By Sang Kromah
When you grow up in a refugee camp, your outlook on the world outside your natural habitat tends to differ quite drastically from your peers. Factor in the fact that this refugee camp is a suburban single family home in a development of yuppies, and you have the makings for reality TV quality entertainment and hot town gossip. I wasn’t born in a war-zone in the third world. I was born in Philadelphia and raised in a town in Maryland that’s too small to have its own zip code so it shares with the town next door. It may seem like I’m a privileged Millennial, complaining about non-existent struggles, but that couldn’t be any further from the truth. I’m an American girl, but I’m much more than that; I’m a girl who was inspired by a Liberian girl, I’m a girl who had to lose myself in order to find myself, and I’m an American girl with a Liberian mission.

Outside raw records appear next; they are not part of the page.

-- ==== Sys2Proof/WellFormed.lean ====
section
/-! DEFINITION. Which instructions are well formed: those whose fields alone do not make the encoding
reserved (R61, R62). The checks that need LMUL are made at execution (R63). -/

namespace Sys2Proof

/-- The encoding is not statically reserved (R60, R68). -/
abbrev Instr.WellFormed (i : Instr) : Prop := staticReserved i = none

end Sys2Proof
end

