-- ==== Sys2Proof/Laws/Flags.lean ====
section
/-! SUPPORT. Element classes, and what the new value of a mask register or of a register group holds,
bit by bit. -/

namespace Sys2Proof.Machine

/-- Element `i` of a mask destination, class by class (R28, R30, R31). -/
theorem State.newMaskBit_eq (s : State) (vd : RegNum) (vm : Bool) (body : Nat → Bool) (i : Nat) :
    s.newMaskBit vd vm body i =
      if i < s.vstart then s.maskBit vd i
      else if s.vl ≤ i then Config.freeBit s.draws i
      else if s.enabled vm i then body i
      else if s.vtype.vma then Config.freeBit s.draws i else s.maskBit vd i := by
  unfold State.newMaskBit State.elementClass
  split_ifs <;> simp_all

/-- Bit `p` of a destination group, by the class of its element (R28, R31, R32). -/
theorem State.newGroupBit_eq (s : State) (vm : Bool) (value : Nat → Nat) (old : Bool) (p : Nat) :
    s.newGroupBit vm value old p =
      if p / s.vtype.sew < s.vstart then old
      else if s.vl ≤ p / s.vtype.sew then if s.vtype.vta then Config.freeBit s.draws p else old
      else if s.enabled vm (p / s.vtype.sew) then (value (p / s.vtype.sew)).testBit (p % s.vtype.sew)
      else if s.vtype.vma then Config.freeBit s.draws p else old := by
  unfold State.newGroupBit State.elementClass
  split_ifs <;> simp_all

@[simp] theorem State.newMask_length (s : State) (vd : RegNum) (vm : Bool) (body : Nat → Bool) :
    (s.newMask vd vm body).length = s.params.vlen := by
  simp [State.newMask]

/-- Element `i` of a new mask. -/
theorem State.newMask_getD (s : State) (vd : RegNum) (vm : Bool) (body : Nat → Bool) {i : Nat}
    (h : i < s.params.vlen) :
    (s.newMask vd vm body).getD i false = s.newMaskBit vd vm body i := by
  simp [State.newMask, List.getD, h]

@[simp] theorem State.newGroupReg_length (s : State) (vm : Bool) (value : Nat → Nat) (n : RegNum)
    (k : Nat) : (s.newGroupReg vm value n k).length = s.params.vlen := by
  simp [State.newGroupReg]

/-- Bit `j` of a new group register. -/
theorem State.newGroupReg_getD (s : State) (vm : Bool) (value : Nat → Nat) (n : RegNum) (k : Nat)
    {j : Nat} (h : j < s.params.vlen) :
    (s.newGroupReg vm value n k).getD j false =
      s.newGroupBit vm value (s.maskBit n j) (k * s.params.vlen + j) := by
  simp [State.newGroupReg, List.getD, h]

/-- A vector register after a group is written: in the group, or as it was. -/
theorem State.readV_newGroup (s : State) (vd : RegNum) (vm : Bool) (value : Nat → Nat) (n : RegNum) :
    (s.setV (s.newGroup vd vm value)).readV n =
      if vd.toNat ≤ n.toNat ∧ n.toNat < vd.toNat + s.vtype.groupSize then
        s.newGroupReg vm value n (n.toNat - vd.toNat)
      else s.readV n := by
  simp [State.readV, State.newGroup]

/-- A count of set elements below `n` is at most `n` (R91). -/
theorem State.countBelow_le (s : State) (vs2 : RegNum) (vm : Bool) (n : Nat) :
    s.countBelow vs2 vm n ≤ n := by
  simpa [State.countBelow] using (List.range n).countP_le_length (p := s.activeSet vs2 vm)

/-- The first set element, where there is one (R95, R103). -/
theorem State.firstSet_eq_some (s : State) (vs2 : RegNum) (vm : Bool) (k : Nat) :
    s.firstSet vs2 vm = some k ↔
      s.activeSet vs2 vm k = true ∧ k < s.vl ∧ ∀ j < k, s.activeSet vs2 vm j = false := by
  simp [State.firstSet, List.find?_range_eq_some]

/-- No first set element: no active element is 1 (R95, R103). -/
theorem State.firstSet_eq_none (s : State) (vs2 : RegNum) (vm : Bool) :
    s.firstSet vs2 vm = none ↔ ∀ j < s.vl, s.activeSet vs2 vm j = false := by
  simp [State.firstSet, List.find?_eq_none]

end Sys2Proof.Machine
end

I won’t start by lying, so let me be completely honest. As a kid, I was a spoiled brat. My mother was a dentist, in the US Army, and my dad had a cushy government job, so my younger brother and me were quite comfortable. War erupted in my parent’s native country of Liberia on Christmas Eve of 1989 and everything changed. Our Liberian cousins who vacationed in exotic locations were now displaced with nothing. Friends and family were being slaughtered and tortured, so my parents activated savior mode. They pulled all of their resources to bring family to America, we advocated and demonstrated in Washington on behalf of fellow Liberians. No more country club brunches and family trips, because there were over eighteen people living in our house at any given time. Food, clothing, mission trips, and money transfers were the priority. There were short periods of time, where our home was truly “our house”, but we always knew that as long as there was instability in Liberia, the number of occupants in our home could fluctuate at any given minute.

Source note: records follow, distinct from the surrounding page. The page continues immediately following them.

theorem length_flatMap_bytesOfWord (words : List InsnWord) :
    (words.flatMap bytesOfWord).length = 4 * words.length := by
  induction words with
  | nil => rfl
  | cons w rest ih =>
    rw [List.flatMap_cons, List.length_append, length_bytesOfWord, ih, List.length_cons]
    omega

/-- Byte `j` of word `k` is byte `4*k + j` of the program (R43). -/
theorem getElem?_flatMap_bytesOfWord (words : List InsnWord) (k : Nat) {j : Nat} (hj : j < 4) :
    (words.flatMap bytesOfWord)[4 * k + j]? = words[k]?.map (byteOfWord · j) := by
  induction words generalizing k with
  | nil => rfl
  | cons w rest ih =>
    rw [List.flatMap_cons]
    cases k with
    | zero =>
      rw [List.getElem?_append_left (by rw [length_bytesOfWord]; omega)]
      interval_cases j <;> rfl
    | succ k =>
      rw [List.getElem?_append_right (by rw [length_bytesOfWord]; omega), List.getElem?_cons_succ,
        ← ih, length_bytesOfWord]
      congr 1
      omega

/-- A program that fits the address space is read back word by word (R141). -/
theorem readWord_writeProgram {xl : XLen} {words : List InsnWord}
    (hfit : 4 * words.length ≤ 2 ^ xlenBits xl) (m : Memory) (base : Nat) {k : Nat}
    (hk : k < words.length) :
    (m.writeProgram xl base words).readWord xl (base + 4 * k) = words[k]? := by
  rw [List.getElem?_eq_getElem hk, readWord_eq_some_iff, writeProgram_eq_writeBytes]
  have hbyte (j : Nat) (hj : j < 4) :
      (m.writeBytes xl base (words.flatMap bytesOfWord)).readAt xl (base + 4 * k + j) =
        some (byteOfWord words[k] j) := by
    have hlen := length_flatMap_bytesOfWord words
    have hlt : 4 * k + j < (words.flatMap bytesOfWord).length := by omega
    rw [Nat.add_assoc, readAt_writeBytes (hlen ▸ hfit) m base hlt, ← List.getElem?_eq_getElem hlt,
      getElem?_flatMap_bytesOfWord words k hj, List.getElem?_eq_getElem hk, Option.map_some]
  exact ⟨hbyte 0 (by decide), hbyte 1 (by decide), hbyte 2 (by decide), hbyte 3 (by decide)⟩

/-- Settles O53: a write is read at its address alone, and the bytes of a program that fits lie at
different addresses. -/
theorem placedByteIsRead : Obligations.PlacedByteIsRead :=
  ⟨read_write, fun s base _ hfit _ hk =>
    readWord_writeProgram hfit s.mem base (List.mem_range.mp hk)⟩

/-! ### The launch -/

/-- The launch changes neither `pc` nor the parameters (R141). -/
theorem withFetchWord_keeps (s : State) (nbits w : Nat) :
    (s.withFetchWord nbits w).pc = s.pc ∧ (s.withFetchWord nbits w).params = s.params := by
  unfold State.withFetchWord State.launchConfig
  split <;> exact ⟨rfl, rfl⟩

/-- A word is its own table word of 32 bits. -/
theorem tableWord_toNat (w : InsnWord) : tableWord 32 w.toNat = w := by
  rw [tableWord, Nat.mod_eq_of_lt w.isLt, BitVec.ofNat_toNat, BitVec.setWidth_eq]

/-- The fetch after a launch finds the word launched (R42). -/
theorem fetch_withFetchWord (s : State) (w : InsnWord) :
    (s.withFetchWord 32 w.toNat).fetch = some w := by
  obtain ⟨hpc, hp⟩ := withFetchWord_keeps s 32 w.toNat
  have hfit : 4 * [w].length ≤ 2 ^ xlenBits s.params.xlen := by
    rw [List.length_singleton]
    cases s.params.xlen <;> decide
  have hread := readWord_writeProgram hfit s.mem s.pc.toNat (k := 0) Nat.zero_lt_one
  rw [State.fetch, hpc, hp, State.withFetchWord, State.setMem_mem, tableWord_toNat]
  exact hread

/-- Settles O55: the word launched is fetched and decodes to the instruction. -/
theorem launchedInstructionRunsNext : Obligations.LaunchedInstructionRunsNext :=
  fun i s => stepRunsDecodedInstruction _ _ i (fetch_withFetchWord s (encode i)) (decode_encode i)

/-! ### Safe steps -/

/-- With no trap entry an instruction answers a next state only by completing. -/
theorem exec_next_of_absent {i : Instr} {s t : State} (h : exec i s = .next t)
    (ha : s.params.trapEntry = .absent) :
    t = completed s i ∧ staticReserved i = none ∧ s.params.vectorEnabled = true ∧
      s.vtype.vill = false ∧ reservedByLmul s i = none ∧
      (needsVstartZero i = true → s.vstart = 0) := by
  obtain ⟨ht, -, hchecks⟩ | ⟨hraise, -⟩ := exec_next h
  · exact ⟨ht, hchecks⟩
  · rw [raiseIllegal, ha] at hraise
    cases hraise

/-- A safe step completes its instruction (R141 LP7). -/
theorem safeStep_eq_completed {s t : State} (h : s.SafeStep t) : ∃ i, t = completed s i := by
  obtain ⟨hstep, u, hstep'⟩ := h
  obtain ⟨w, i, hs, hw, hi, hexec⟩ := step_next hstep
  obtain ⟨w', i', -, hw', hi', hexec'⟩ := step_next hstep'
  obtain rfl : w = w' := Option.some.inj (hw.symm.trans hw')
  obtain rfl : i = i' := Decoded.instr.inj (hi.symm.trans hi')
  obtain ⟨-, hstatic, he, hvill, hlmul, hz⟩ := exec_next_of_absent hexec' rfl
  have hlmul' : reservedByLmul s i = none := by cases i <;> exact hlmul
  have hdone : exec i s = .next (completed s i) :=
    exec_eq_completed ⟨hs, he, hvill⟩ hstatic hlmul' hz
  exact ⟨i, Host.Outcome.next.inj (hexec.symm.trans hdone)⟩

/-- A safe step moves past one word more (R13, R143). -/
theorem finished_of_safeStep {s t : State} {base k : Nat} (h : s.SafeStep t)
    (hs : s.Finished base k) : t.Finished base (k + 1) := by
  obtain ⟨i, rfl⟩ := safeStep_eq_completed h
  show (completed s i).pc.toNat = wrapAddr (completed s i).params.xlen _
  rw [completed_pc, completed_params, nextPc_toNat, hs, wrapAddr, wrapAddr, Nat.mod_add_mod]
  congr 1

/-- `n` safe steps move past `n` words more. -/
theorem finished_of_runs {n : Nat} {s t : State} {base k : Nat} (h : State.Runs n s t)
    (hs : s.Finished base k) : t.Finished base (k + n) := by
  induction n generalizing s k with
  | zero => exact h ▸ hs
  | succ n ih =>
    obtain ⟨u, hstep, hruns⟩ := h
    have hu := ih hruns (finished_of_safeStep hstep hs)
    rwa [Nat.add_assoc, Nat.add_comm 1 n] at hu

/-- Settles O54: each safe step completes, so `pc` moves by 4; a raised exception without a trap
entry is a fault, which no safe step has. -/
theorem safeStepsEndTheRun : Obligations.SafeStepsEndTheRun := by
  refine ⟨fun n s t base hs h => ⟨⟨n, h⟩, ?_⟩, fun s i hw hraise t h => ?_⟩
  · have ht := finished_of_runs h hs
    rwa [Nat.zero_add] at ht
  · obtain ⟨-, u, hu⟩ := h
    have hstep : step s.withoutEntry = exec i s.withoutEntry :=
      stepRunsDecodedInstruction _ _ i hw (decode_encode i)
    exact absurd (hu.symm.trans (hstep.trans hraise)) nofun

end Sys2Proof.Proofs

/-! PROOF. The checks of R126, one outcome each; what they reserve and what raises (R27, R60 to R63,
R122); and the frames of the four families of instructions. -/

namespace Sys2Proof.Proofs

open Sys2Proof.Machine Sys2Proof.Claims

/-! ### The checks, one outcome each (R126) -/

section Checks

variable {i : Instr} {s : State}

/-- A statically reserved encoding, in any well-formed state (R60). -/
theorem exec_of_staticReserved {why : ReservedReason} (hs : s.illFormed = none)
    (h : staticReserved i = some why) : exec i s = reservedOutcome why (encode i) s := by
  simp only [exec_eq_attempt, attempt, hs, h]

/-- The vector unit off, or `vill = 1` (R27, R131). -/
theorem exec_of_off_or_vill (hs : s.illFormed = none) (hi : staticReserved i = none)
    (h : s.params.vectorEnabled = false ∨ s.vtype.vill = true) :
    exec i s = raiseIllegal (encode i) s := by
  simp only [exec_eq_attempt, attempt, hs, hi, if_pos h]

/-- In a ready state neither cause of the second check is there. -/
theorem not_off_or_vill_of_ready (hs : s.Ready) :
    ¬(s.params.vectorEnabled = false ∨ s.vtype.vill = true) := by
  obtain ⟨-, he, hv⟩ := hs
  simp only [he, hv, Bool.true_eq_false, Bool.false_eq_true, or_self, not_false_eq_true]

/-- An encoding that LMUL makes reserved (R62, R63). -/
theorem exec_of_reservedByLmul {why : ReservedReason} (hs : s.Ready) (hi : staticReserved i = none)
    (h : reservedByLmul s i = some why) : exec i s = reservedOutcome why (encode i) s := by
  simp only [exec_eq_attempt, attempt, hs.1, hi, if_neg (not_off_or_vill_of_ready hs), h]

/-- A non-zero `vstart` in an instruction that needs it 0 (R122). -/
theorem exec_of_vstart (hs : s.Ready) (hi : staticReserved i = none)
    (hl : reservedByLmul s i = none) (hn : needsVstartZero i = true) (h : s.vstart ≠ 0) :
    exec i s = raiseIllegal (encode i) s := by
  simp only [exec_eq_attempt, attempt, hs.1, hi, if_neg (not_off_or_vill_of_ready hs), hl,
    if_pos (And.intro hn h)]

end Checks

/-- Settles O37: the static check comes first, and `reserved_behaviour` decides between its two
outcomes. -/
theorem reservedBehaviourDecides : Obligations.ReservedBehaviourDecides := by
  intro i why s hs hi
  rw [exec_of_staticReserved hs hi, reservedOutcome]
  constructor <;> intro h <;> rw [h]

/-- Settles O41: the second check has both causes. -/
theorem villOrDisabledUnitRaises : Obligations.VillOrDisabledUnitRaises :=
  fun _ _ hs hi h => exec_of_off_or_vill hs hi h.symm

/-! ### The families of instructions -/

/-- A logical instruction leaves a mask computed from two source bits (R83). -/
theorem completed_of_mem_logicals {make : RegNum → RegNum → RegNum → Bool → Instr}
    (h : make ∈ logicals) :
    ∃ f, ∀ s vd vs2 vs1 vm, completed s (make vd vs2 vs1 vm) = s.logical f vd vs2 vs1 := by
  simp only [logicals, List.mem_cons, List.not_mem_nil, or_false] at h
  obtain rfl | rfl | rfl | rfl | rfl | rfl | rfl | rfl := h <;> simp only [completed] <;>
    exact ⟨_, fun _ _ _ _ _ => rfl⟩

/-- No check of a logical instruction depends on LMUL or `vstart` (R61, R122). -/
theorem checks_of_mem_logicals {make : RegNum → RegNum → RegNum → Bool → Instr}
    (h : make ∈ logicals) (s : State) (vd vs2 vs1 : RegNum) (vm : Bool) :
    reservedByLmul s (make vd vs2 vs1 vm) = none ∧
      needsVstartZero (make vd vs2 vs1 vm) = false := by
  simp only [logicals, List.mem_cons, List.not_mem_nil, or_false] at h
  obtain rfl | rfl | rfl | rfl | rfl | rfl | rfl | rfl := h <;> exact ⟨rfl, rfl⟩

/-- An unmasked logical instruction completes in every ready state. -/
theorem exec_logical_completes {make : RegNum → RegNum → RegNum → Bool → Instr}
    (h : make ∈ logicals) {s : State} (hs : s.Ready) (vd vs2 vs1 : RegNum) :
    exec (make vd vs2 vs1 true) s = .next (completed s (make vd vs2 vs1 true)) := by
  obtain ⟨hl, hn⟩ := checks_of_mem_logicals h s vd vs2 vs1 true
  exact exec_eq_completed hs (staticReserved_logical h vd vs2 vs1 true) hl
    fun hz => absurd (hn.symm.trans hz) nofun

/-- A set-first instruction leaves a mask computed from the first set element (R103). -/
theorem completed_of_mem_setFirsts {make : RegNum → RegNum → Bool → Instr} (h : make ∈ setFirsts) :
    ∃ g, ∀ s vd vs2 vm, completed s (make vd vs2 vm) = s.setFirst g vd vs2 vm := by
  simp only [setFirsts, List.mem_cons, List.not_mem_nil, or_false] at h
  obtain rfl | rfl | rfl := h <;> exact ⟨_, fun _ _ _ _ => rfl⟩

/-- The checks of a set-first instruction: the overlaps, and `vstart` (R62, R122). -/
theorem checks_of_mem_setFirsts {make : RegNum → RegNum → Bool → Instr} (h : make ∈ setFirsts)
    (s : State) (vd vs2 : RegNum) (vm : Bool) :
    staticReserved (make vd vs2 vm) = reservedOverlap vd vs2 vm ∧
      reservedByLmul s (make vd vs2 vm) = none ∧ needsVstartZero (make vd vs2 vm) = true := by
  simp only [setFirsts, List.mem_cons, List.not_mem_nil, or_false] at h
  obtain rfl | rfl | rfl := h <;> exact ⟨rfl, rfl, rfl⟩

/-! ### What is reserved (R62, R63) -/

/-- The overlaps of a mask destination that are reserved (R62). -/
theorem reservedOverlap_eq_none_iff (vd vs2 : RegNum) (vm : Bool) :
    reservedOverlap vd vs2 vm = none ↔ ¬(vd = vs2 ∨ (vm = false ∧ vd = 0)) := by
  unfold reservedOverlap
  split_ifs with h h'
  · exact iff_of_false nofun fun hn => hn (.inl h)
  · exact iff_of_false nofun fun hn => hn (.inr h')
  · exact iff_of_true rfl (not_or.mpr ⟨h, h'⟩)

/-- Different registers, and no `v0` as both mask and destination: no overlap is reserved (R62). -/
theorem reservedOverlap_eq_none {vd vs2 : RegNum} {vm : Bool} (hne : vd ≠ vs2)
    (hv0 : vm = true ∨ vd ≠ 0) : reservedOverlap vd vs2 vm = none := by
  rw [reservedOverlap_eq_none_iff]
  rintro (h | ⟨rfl, h⟩)
  · exact hne h
  · exact hv0.elim nofun fun h' => h' h

/-- The static verdict of `vid.v` (R61 b, R62). -/
theorem reservedVid_eq_none_iff (vd vs2 : RegNum) (vm : Bool) :
    reservedVid vd vs2 vm = none ↔ ¬(vs2 ≠ 0 ∨ (vm = false ∧ vd = 0)) := by
  unfold reservedVid
  split_ifs with h h'
  · exact iff_of_false nofun fun hn => hn (.inl h)
  · exact iff_of_false nofun fun hn => hn (.inr h')
  · exact iff_of_true rfl (not_or.mpr ⟨h, h'⟩)

/-- The model's test of alignment is the statements' one (R63). -/
theorem groupMisaligned_iff (s : State) (vd : RegNum) :
    s.groupMisaligned vd = true ↔ ¬GroupAligned s vd :=
  decide_eq_true_iff

theorem reservedIota_of_misaligned {s : State} {vd : RegNum} (vs2 : RegNum)
    (h : ¬GroupAligned s vd) : s.reservedIota vd vs2 = some .groupMisaligned := by
  rw [State.reservedIota, if_pos ((groupMisaligned_iff s vd).mpr h)]

theorem reservedIota_of_inGroup {s : State} {vd vs2 : RegNum} (ha : GroupAligned s vd)
    (h : InGroup s vd vs2) : s.reservedIota vd vs2 = some .groupOverlapsSource := by
  rw [State.reservedIota, if_neg fun hm => (groupMisaligned_iff s vd).mp hm ha]
  exact if_pos h

theorem reservedIota_eq_none {s : State} {vd vs2 : RegNum} (ha : GroupAligned s vd)
    (h : ¬InGroup s vd vs2) : s.reservedIota vd vs2 = none := by
  rw [State.reservedIota, if_neg fun hm => (groupMisaligned_iff s vd).mp hm ha]
  exact if_neg h

theorem reservedId_of_misaligned {s : State} {vd : RegNum} (h : ¬GroupAligned s vd) :
    s.reservedId vd = some .groupMisaligned := by
  rw [State.reservedId, if_pos ((groupMisaligned_iff s vd).mpr h)]

theorem reservedId_eq_none {s : State} {vd : RegNum} (h : GroupAligned s vd) :
    s.reservedId vd = none := by
  rw [State.reservedId, if_neg fun hm => (groupMisaligned_iff s vd).mp hm h]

The revolving door of family and strangers, the loss of our normal American life, and the constant news of tragedy became something I resented greatly until my parents adopted my orphaned cousin, KP. She became a true big sister to me. I taught her the importance of “Buffy the Vampire Slayer” to the girl power movement, along with the ick factor of the “Macarena”, and she taught me how to cook Liberian staples like fried potato greens and meat pies. It’s like comparing apples and oranges, but she became well-versed in 90s vernacular and I became well-acquainted with Liberian colloquial English and the harsh realities of being a girl in Liberia.

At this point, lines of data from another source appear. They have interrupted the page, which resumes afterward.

-- ==== Sys2Proof/Machine/Operands.lean ====
section
/-! DEFINITION. The operand forms of 30_encoding.md rule R94 and the register file the host sees (10_state.md §2). -/

namespace Sys2Proof.Machine

/-! ## Operands of commands -/

/-- secret: KEY[0..KEY_LEN) (rule R94). -/
def State.secret (s : State) : List Byte :=
  s.mem.bytes (bufferBase .key) s.inputs.keyLen.toNat

/-- text: TEXT[0..TEXT_LEN) (rule R94). -/
def State.text (s : State) : List Byte :=
  s.mem.bytes (bufferBase .text) s.inputs.textLen.toNat

/-- The digest a code of POLICY.ALG names; 3 is reserved (rules R27, R96). -/
def algOf (code : BitVec 2) : Option Alg :=
  match code.toNat with
  | 0 => some .sha1
  | 1 => some .sha256
  | 2 => some .sha512
  | _ => none

/-! ## The register file -/

/-- The offset of a register (10_state.md §2). -/
def regOffset : Reg → Offset
  | .id => 0x000
  | .params => 0x004
  | .ctrl => 0x008
  | .cmd => 0x00C
  | .status => 0x010
  | .policy => 0x014
  | .keyLen => 0x018
  | .textLen => 0x01C
  | .counterLo => 0x020
  | .counterHi => 0x024
  | .timeLo => 0x028
  | .timeHi => 0x02C
  | .epochLo => 0x030
  | .epochHi => 0x034
  | .stepLo => 0x038
  | .stepHi => 0x03C
  | .codeLen => 0x040
  | .codeVal => 0x044
  | .tcountLo => 0x048
  | .tcountHi => 0x04C
  | .expiryLo => 0x050
  | .expiryHi => 0x054

/-- How a BusWrite treats each register (10_state.md §2, rule R64). -/
def regAccess : Reg → Access
  | .id | .params | .codeLen | .codeVal | .tcountLo | .tcountHi | .expiryLo | .expiryHi => .readOnly
  | .status => .statusW1C
  | .ctrl => .control
  | .cmd => .command
  | .policy | .keyLen | .textLen | .counterLo | .counterHi | .timeLo | .timeHi
  | .epochLo | .epochHi | .stepLo | .stepHi => .input

/-- ID: the bytes "QOTP" (rule R21). -/
def idWord : Word := 0x514F5450

/-- PARAMS: KEY_CAP [7:0], TEXT_CAP [15:8], CODE_CAP [23:16], REV [31:24] (rule R22). -/
def paramsWord (cfg : Config) : Word :=
  BitVec.ofNat 8 cfg.rev ++ BitVec.ofNat 8 cfg.codeCap ++ BitVec.ofNat 8 cfg.textCap ++ BitVec.ofNat 8 cfg.keyCap

/-- The POLICY word (rule R27). -/
def Policy.word (p : Policy) : Word :=
  (0 : BitVec 6) ++ p.alg ++ p.dmax ++ p.dmin ++ p.digits

/-- The fields of a word written to POLICY, stored as written, the reserved bits dropped (rules R28, R42). -/
def Policy.ofWord (v : Word) : Policy where
  digits := v.extractLsb' 0 8
  dmin := v.extractLsb' 8 8
  dmax := v.extractLsb' 16 8
  alg := v.extractLsb' 24 2

/-- What a BusRead of a register gives: its value, reserved bits 0; CMD reads 0 (rules R24, R42, R63). -/
def State.readReg (cfg : Config) (s : State) : Reg → Word
  | .id => idWord
  | .params => paramsWord cfg
  | .ctrl => (0 : BitVec 31) ++ BitVec.ofBool s.ie
  | .cmd => 0
  | .status => s.status.word
  | .policy => s.inputs.policy.word
  | .keyLen => s.inputs.keyLen.zeroExtend 32
  | .textLen => s.inputs.textLen.zeroExtend 32
  | .counterLo => s.inputs.counter.lo
  | .counterHi => s.inputs.counter.hi
  | .timeLo => s.inputs.time.lo
  | .timeHi => s.inputs.time.hi
  | .epochLo => s.inputs.epoch.lo
  | .epochHi => s.inputs.epoch.hi
  | .stepLo => s.inputs.timeStep.lo
  | .stepHi => s.inputs.timeStep.hi
  | .codeLen => s.results.codeLen.zeroExtend 32
  | .codeVal => s.results.codeVal
  | .tcountLo => s.results.tcount.lo
  | .tcountHi => s.results.tcount.hi
  | .expiryLo => s.results.expiry.lo
  | .expiryHi => s.results.expiry.hi

/-- The input registers after `v` is stored in one of them, its reserved bits dropped (rules R27 to R34, R42, R64). The
registers that are no input register hold nothing of `v`. -/
def Inputs.store (r : Reg) (v : Word) (x : Inputs) : Inputs :=
  match r with
  | .policy => { x with policy := Policy.ofWord v }
  | .keyLen => { x with keyLen := v.extractLsb' 0 8 }
  | .textLen => { x with textLen := v.extractLsb' 0 8 }
  | .counterLo => { x with counter := { x.counter with lo := v } }
  | .counterHi => { x with counter := { x.counter with hi := v } }
  | .timeLo => { x with time := { x.time with lo := v } }
  | .timeHi => { x with time := { x.time with hi := v } }
  | .epochLo => { x with epoch := { x.epoch with lo := v } }
  | .epochHi => { x with epoch := { x.epoch with hi := v } }
  | .stepLo => { x with timeStep := { x.timeStep with lo := v } }
  | .stepHi => { x with timeStep := { x.timeStep with hi := v } }
  | .id | .params | .ctrl | .cmd | .status | .codeLen | .codeVal
  | .tcountLo | .tcountHi | .expiryLo | .expiryHi => x

end Sys2Proof.Machine
end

While KP needed to understand that She’s All That was the most iconic teen movie of our generation, her stories of girls in Liberia being denied the right to education, and being forced into prostitution trumped my lame pop culture references. She told me that almost all of her female friends had experienced some form of sexual violence, and even described some of the atrocities she had seen. Hearing about it was traumatic enough, could you imagine living through it?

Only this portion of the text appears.